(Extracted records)
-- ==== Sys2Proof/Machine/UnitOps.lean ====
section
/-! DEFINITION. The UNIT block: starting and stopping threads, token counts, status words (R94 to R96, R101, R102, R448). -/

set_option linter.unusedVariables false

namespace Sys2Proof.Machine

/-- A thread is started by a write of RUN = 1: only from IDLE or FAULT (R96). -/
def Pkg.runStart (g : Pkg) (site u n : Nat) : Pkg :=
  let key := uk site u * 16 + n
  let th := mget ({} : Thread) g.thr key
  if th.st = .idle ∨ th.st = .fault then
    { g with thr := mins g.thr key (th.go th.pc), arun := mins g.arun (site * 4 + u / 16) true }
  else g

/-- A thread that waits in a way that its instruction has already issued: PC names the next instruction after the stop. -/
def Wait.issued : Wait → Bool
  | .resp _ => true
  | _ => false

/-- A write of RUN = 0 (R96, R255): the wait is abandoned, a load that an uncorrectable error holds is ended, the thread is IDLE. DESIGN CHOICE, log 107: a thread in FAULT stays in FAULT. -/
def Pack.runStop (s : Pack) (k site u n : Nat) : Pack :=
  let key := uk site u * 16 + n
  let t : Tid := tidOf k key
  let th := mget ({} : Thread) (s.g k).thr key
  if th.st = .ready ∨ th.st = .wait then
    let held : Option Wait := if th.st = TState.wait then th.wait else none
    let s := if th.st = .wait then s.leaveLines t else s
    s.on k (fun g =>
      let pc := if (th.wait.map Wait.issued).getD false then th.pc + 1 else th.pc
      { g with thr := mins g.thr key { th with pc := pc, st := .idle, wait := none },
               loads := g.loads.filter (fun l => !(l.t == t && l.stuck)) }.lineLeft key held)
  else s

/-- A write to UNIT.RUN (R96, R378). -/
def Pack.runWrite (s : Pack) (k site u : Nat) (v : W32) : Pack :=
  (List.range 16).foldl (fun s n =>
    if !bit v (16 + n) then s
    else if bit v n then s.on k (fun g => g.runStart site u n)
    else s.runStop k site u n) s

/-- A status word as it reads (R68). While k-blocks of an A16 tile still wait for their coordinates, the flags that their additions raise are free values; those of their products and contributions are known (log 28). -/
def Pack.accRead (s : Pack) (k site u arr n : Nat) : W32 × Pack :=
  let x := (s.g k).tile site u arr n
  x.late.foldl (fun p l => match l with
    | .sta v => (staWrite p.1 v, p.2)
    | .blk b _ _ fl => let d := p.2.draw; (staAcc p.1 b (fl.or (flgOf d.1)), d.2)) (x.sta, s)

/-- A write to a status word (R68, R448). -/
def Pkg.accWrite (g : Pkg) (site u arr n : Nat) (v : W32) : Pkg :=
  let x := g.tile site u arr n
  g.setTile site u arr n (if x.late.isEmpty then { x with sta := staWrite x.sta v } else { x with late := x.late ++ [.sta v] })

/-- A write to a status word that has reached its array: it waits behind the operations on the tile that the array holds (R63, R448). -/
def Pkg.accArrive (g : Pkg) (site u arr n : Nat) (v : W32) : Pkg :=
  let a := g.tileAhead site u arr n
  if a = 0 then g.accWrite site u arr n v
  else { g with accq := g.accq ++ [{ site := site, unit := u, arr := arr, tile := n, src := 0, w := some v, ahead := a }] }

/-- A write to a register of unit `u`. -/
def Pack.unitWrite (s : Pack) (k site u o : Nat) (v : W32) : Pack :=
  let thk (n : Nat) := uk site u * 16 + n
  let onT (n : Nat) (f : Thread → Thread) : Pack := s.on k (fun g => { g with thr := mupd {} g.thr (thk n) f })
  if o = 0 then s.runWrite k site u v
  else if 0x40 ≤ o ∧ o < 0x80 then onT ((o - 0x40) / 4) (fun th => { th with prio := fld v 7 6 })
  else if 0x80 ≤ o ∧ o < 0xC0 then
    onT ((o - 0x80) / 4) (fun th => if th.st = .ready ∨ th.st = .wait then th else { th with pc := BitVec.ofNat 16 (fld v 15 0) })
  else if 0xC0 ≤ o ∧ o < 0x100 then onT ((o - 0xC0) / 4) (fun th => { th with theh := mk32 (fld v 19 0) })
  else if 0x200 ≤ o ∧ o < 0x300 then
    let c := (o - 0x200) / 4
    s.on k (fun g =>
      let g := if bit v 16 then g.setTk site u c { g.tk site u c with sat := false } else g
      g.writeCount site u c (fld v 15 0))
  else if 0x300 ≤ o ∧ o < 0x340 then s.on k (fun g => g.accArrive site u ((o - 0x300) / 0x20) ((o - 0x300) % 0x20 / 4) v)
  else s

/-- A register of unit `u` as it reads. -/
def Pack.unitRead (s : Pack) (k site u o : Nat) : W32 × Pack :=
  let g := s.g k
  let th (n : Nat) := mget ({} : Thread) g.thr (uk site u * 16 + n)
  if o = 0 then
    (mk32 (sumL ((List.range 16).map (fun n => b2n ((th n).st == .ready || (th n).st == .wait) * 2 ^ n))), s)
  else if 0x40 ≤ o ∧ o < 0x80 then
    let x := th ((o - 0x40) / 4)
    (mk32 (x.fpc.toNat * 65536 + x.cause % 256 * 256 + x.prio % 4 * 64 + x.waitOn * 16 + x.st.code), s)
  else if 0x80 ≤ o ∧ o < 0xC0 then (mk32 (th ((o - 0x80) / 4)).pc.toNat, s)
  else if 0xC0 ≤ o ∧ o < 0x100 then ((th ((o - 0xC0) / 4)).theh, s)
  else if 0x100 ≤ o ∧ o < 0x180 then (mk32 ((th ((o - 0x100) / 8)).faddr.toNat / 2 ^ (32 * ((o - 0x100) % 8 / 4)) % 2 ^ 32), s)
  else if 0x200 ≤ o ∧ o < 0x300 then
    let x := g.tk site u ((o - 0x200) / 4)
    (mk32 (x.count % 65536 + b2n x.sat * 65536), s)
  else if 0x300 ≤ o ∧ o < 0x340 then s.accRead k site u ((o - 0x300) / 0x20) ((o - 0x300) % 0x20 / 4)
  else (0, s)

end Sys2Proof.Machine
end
---
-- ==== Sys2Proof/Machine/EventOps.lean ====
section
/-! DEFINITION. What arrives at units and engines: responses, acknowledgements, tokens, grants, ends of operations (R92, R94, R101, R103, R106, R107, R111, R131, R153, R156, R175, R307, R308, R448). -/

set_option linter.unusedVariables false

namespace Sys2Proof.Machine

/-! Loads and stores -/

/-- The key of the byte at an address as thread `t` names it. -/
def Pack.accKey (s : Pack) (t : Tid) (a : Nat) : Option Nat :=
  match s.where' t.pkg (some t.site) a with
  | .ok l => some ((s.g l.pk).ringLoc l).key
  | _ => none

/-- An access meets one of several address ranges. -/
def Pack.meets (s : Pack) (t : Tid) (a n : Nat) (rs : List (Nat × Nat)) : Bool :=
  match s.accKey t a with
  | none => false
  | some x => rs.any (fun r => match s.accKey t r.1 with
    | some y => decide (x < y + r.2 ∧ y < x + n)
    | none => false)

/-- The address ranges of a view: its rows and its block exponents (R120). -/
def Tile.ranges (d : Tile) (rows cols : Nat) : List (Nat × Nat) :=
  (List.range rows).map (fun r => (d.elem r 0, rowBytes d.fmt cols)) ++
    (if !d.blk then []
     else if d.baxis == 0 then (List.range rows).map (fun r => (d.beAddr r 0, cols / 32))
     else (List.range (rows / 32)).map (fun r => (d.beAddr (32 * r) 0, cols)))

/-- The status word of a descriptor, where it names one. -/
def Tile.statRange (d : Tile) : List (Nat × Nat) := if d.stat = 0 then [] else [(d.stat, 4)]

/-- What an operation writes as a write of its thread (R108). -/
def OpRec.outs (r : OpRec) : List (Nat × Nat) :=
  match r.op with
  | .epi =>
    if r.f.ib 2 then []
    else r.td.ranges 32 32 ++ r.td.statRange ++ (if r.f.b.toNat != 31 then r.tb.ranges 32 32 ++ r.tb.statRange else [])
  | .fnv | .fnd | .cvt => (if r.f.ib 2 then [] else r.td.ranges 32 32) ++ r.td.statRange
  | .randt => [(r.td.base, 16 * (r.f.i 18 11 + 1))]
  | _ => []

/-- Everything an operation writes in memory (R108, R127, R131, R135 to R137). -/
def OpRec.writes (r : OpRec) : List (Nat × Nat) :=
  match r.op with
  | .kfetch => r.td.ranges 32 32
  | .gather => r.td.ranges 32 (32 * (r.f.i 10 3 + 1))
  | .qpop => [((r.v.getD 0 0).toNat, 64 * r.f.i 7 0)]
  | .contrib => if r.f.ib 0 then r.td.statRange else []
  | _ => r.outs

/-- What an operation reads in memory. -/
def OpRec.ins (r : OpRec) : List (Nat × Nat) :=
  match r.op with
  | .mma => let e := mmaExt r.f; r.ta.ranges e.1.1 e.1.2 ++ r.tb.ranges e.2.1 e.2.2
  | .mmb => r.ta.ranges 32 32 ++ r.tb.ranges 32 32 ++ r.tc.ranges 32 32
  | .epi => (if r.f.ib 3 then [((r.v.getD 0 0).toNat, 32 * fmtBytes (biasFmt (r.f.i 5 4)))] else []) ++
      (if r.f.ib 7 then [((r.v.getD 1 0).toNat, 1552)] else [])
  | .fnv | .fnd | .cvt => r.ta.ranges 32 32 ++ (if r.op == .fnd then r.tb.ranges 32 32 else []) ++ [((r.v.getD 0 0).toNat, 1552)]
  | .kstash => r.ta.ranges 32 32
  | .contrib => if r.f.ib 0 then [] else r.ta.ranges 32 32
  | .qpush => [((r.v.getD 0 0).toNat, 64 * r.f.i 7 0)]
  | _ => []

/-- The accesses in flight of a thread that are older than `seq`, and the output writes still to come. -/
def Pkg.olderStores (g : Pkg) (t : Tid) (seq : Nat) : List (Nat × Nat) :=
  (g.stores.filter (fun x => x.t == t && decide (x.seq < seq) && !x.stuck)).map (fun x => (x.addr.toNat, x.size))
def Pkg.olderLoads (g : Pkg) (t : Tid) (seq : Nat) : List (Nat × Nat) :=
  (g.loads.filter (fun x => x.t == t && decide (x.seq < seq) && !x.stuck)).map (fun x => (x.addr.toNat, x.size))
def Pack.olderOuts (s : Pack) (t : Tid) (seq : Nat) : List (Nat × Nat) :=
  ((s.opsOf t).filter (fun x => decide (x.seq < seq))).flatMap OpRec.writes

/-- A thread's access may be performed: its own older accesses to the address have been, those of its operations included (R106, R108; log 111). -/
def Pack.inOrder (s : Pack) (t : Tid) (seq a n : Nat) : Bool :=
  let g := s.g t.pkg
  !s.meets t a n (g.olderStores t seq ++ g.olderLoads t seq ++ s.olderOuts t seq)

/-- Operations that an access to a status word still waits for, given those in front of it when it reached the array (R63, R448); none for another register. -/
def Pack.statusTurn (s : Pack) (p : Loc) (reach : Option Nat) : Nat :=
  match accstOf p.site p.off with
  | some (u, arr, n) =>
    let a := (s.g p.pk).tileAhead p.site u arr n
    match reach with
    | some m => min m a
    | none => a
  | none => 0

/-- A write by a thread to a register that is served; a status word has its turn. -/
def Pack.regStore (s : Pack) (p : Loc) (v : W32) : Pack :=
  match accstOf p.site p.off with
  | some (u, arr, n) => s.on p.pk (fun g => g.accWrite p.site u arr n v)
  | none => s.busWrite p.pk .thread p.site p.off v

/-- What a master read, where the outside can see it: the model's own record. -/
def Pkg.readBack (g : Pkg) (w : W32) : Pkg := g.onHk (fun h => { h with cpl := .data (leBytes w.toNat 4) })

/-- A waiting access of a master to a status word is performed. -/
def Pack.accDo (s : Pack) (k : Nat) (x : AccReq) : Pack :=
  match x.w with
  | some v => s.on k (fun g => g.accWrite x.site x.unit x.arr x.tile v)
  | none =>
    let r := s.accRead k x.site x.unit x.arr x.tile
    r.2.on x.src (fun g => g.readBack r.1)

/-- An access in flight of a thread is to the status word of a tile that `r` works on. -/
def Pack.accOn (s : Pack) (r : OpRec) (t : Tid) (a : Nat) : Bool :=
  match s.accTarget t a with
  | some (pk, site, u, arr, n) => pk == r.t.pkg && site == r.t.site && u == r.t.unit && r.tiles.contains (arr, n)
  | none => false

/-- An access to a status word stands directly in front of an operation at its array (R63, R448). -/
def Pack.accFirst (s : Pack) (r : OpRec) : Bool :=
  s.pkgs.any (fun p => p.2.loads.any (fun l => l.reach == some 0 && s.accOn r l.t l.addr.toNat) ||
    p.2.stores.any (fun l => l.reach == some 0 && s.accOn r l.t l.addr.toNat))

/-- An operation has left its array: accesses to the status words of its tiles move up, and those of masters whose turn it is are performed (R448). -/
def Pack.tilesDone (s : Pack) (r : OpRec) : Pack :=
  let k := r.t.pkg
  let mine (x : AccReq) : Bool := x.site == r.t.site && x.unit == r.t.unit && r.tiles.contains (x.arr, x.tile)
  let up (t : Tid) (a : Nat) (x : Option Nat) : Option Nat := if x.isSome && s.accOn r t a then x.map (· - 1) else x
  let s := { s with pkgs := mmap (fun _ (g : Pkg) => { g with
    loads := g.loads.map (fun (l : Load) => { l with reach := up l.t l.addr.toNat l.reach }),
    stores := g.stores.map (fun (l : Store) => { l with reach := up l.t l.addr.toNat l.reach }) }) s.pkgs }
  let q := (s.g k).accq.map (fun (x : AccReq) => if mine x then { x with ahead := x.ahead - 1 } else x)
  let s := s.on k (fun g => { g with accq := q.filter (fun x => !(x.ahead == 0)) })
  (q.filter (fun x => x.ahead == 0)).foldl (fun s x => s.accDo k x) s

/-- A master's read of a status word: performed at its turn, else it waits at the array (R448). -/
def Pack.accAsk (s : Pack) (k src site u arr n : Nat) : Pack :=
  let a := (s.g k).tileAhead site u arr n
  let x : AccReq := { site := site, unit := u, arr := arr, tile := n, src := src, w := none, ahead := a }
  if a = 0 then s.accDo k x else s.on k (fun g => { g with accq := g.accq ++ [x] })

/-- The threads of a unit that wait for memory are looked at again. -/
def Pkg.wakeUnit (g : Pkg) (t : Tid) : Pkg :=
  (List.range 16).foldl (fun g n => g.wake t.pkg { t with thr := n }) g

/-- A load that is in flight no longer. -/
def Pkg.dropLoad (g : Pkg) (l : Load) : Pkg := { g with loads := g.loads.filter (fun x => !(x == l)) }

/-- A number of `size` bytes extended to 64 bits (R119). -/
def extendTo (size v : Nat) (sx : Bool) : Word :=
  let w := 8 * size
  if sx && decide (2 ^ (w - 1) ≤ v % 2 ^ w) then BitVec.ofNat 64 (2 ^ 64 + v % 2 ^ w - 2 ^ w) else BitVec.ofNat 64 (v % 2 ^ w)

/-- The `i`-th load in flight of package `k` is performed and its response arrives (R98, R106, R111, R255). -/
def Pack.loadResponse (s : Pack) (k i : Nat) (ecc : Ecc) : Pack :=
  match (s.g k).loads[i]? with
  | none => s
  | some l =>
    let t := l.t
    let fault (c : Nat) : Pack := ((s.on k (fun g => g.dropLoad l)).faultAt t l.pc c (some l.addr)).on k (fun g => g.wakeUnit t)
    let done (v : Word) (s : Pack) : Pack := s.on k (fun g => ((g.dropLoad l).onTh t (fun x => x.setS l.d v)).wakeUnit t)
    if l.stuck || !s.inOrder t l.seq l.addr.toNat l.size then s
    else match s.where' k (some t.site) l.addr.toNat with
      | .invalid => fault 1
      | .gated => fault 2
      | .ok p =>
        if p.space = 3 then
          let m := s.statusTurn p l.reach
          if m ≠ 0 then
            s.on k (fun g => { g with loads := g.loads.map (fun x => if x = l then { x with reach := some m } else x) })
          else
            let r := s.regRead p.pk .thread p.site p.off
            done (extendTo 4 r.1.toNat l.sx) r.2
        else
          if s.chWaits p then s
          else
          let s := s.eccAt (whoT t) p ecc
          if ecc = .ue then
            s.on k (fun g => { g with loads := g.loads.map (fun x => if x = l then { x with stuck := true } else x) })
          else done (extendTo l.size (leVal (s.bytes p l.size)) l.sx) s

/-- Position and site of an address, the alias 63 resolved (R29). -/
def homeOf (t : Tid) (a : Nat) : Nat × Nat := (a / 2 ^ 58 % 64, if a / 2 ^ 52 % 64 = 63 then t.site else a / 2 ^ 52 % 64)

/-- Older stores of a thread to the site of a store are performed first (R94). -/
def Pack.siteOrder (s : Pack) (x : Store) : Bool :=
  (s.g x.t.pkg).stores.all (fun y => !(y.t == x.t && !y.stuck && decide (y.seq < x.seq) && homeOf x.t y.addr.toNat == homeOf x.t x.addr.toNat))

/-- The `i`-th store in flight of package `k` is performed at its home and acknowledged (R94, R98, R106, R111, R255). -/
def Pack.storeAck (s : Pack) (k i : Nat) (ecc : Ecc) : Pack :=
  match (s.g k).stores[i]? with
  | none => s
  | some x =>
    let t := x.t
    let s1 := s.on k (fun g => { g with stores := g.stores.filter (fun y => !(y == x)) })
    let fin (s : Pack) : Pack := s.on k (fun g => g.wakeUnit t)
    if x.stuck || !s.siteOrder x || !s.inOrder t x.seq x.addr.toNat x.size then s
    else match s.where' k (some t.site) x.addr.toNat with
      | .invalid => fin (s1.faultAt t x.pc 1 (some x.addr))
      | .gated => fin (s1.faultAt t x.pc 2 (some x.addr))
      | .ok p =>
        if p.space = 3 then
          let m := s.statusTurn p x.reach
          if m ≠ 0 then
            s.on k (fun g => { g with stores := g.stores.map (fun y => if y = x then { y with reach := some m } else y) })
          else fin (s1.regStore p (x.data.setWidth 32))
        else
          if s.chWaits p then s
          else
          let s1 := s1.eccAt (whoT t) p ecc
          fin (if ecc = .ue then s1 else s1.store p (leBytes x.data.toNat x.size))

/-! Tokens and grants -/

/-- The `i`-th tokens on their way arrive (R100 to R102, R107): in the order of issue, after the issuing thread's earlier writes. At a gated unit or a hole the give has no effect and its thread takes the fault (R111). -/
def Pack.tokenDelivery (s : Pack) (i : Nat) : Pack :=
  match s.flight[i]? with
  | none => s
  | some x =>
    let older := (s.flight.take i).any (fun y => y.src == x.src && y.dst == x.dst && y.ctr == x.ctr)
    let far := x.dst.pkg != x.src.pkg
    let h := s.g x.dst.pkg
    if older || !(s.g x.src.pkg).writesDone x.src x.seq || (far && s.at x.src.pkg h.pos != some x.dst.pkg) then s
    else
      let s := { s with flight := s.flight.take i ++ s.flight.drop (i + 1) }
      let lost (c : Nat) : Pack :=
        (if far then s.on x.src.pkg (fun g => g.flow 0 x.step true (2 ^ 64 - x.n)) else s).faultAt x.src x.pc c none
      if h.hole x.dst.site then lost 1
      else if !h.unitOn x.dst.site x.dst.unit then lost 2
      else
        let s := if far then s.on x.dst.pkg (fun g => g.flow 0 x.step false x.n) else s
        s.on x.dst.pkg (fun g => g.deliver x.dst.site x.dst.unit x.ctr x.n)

-- EXERCISE BRIEF --
What is needed is a single figure, the number of lines in the entries above that contain "held".

-- PROBLEM SOLUTION --
2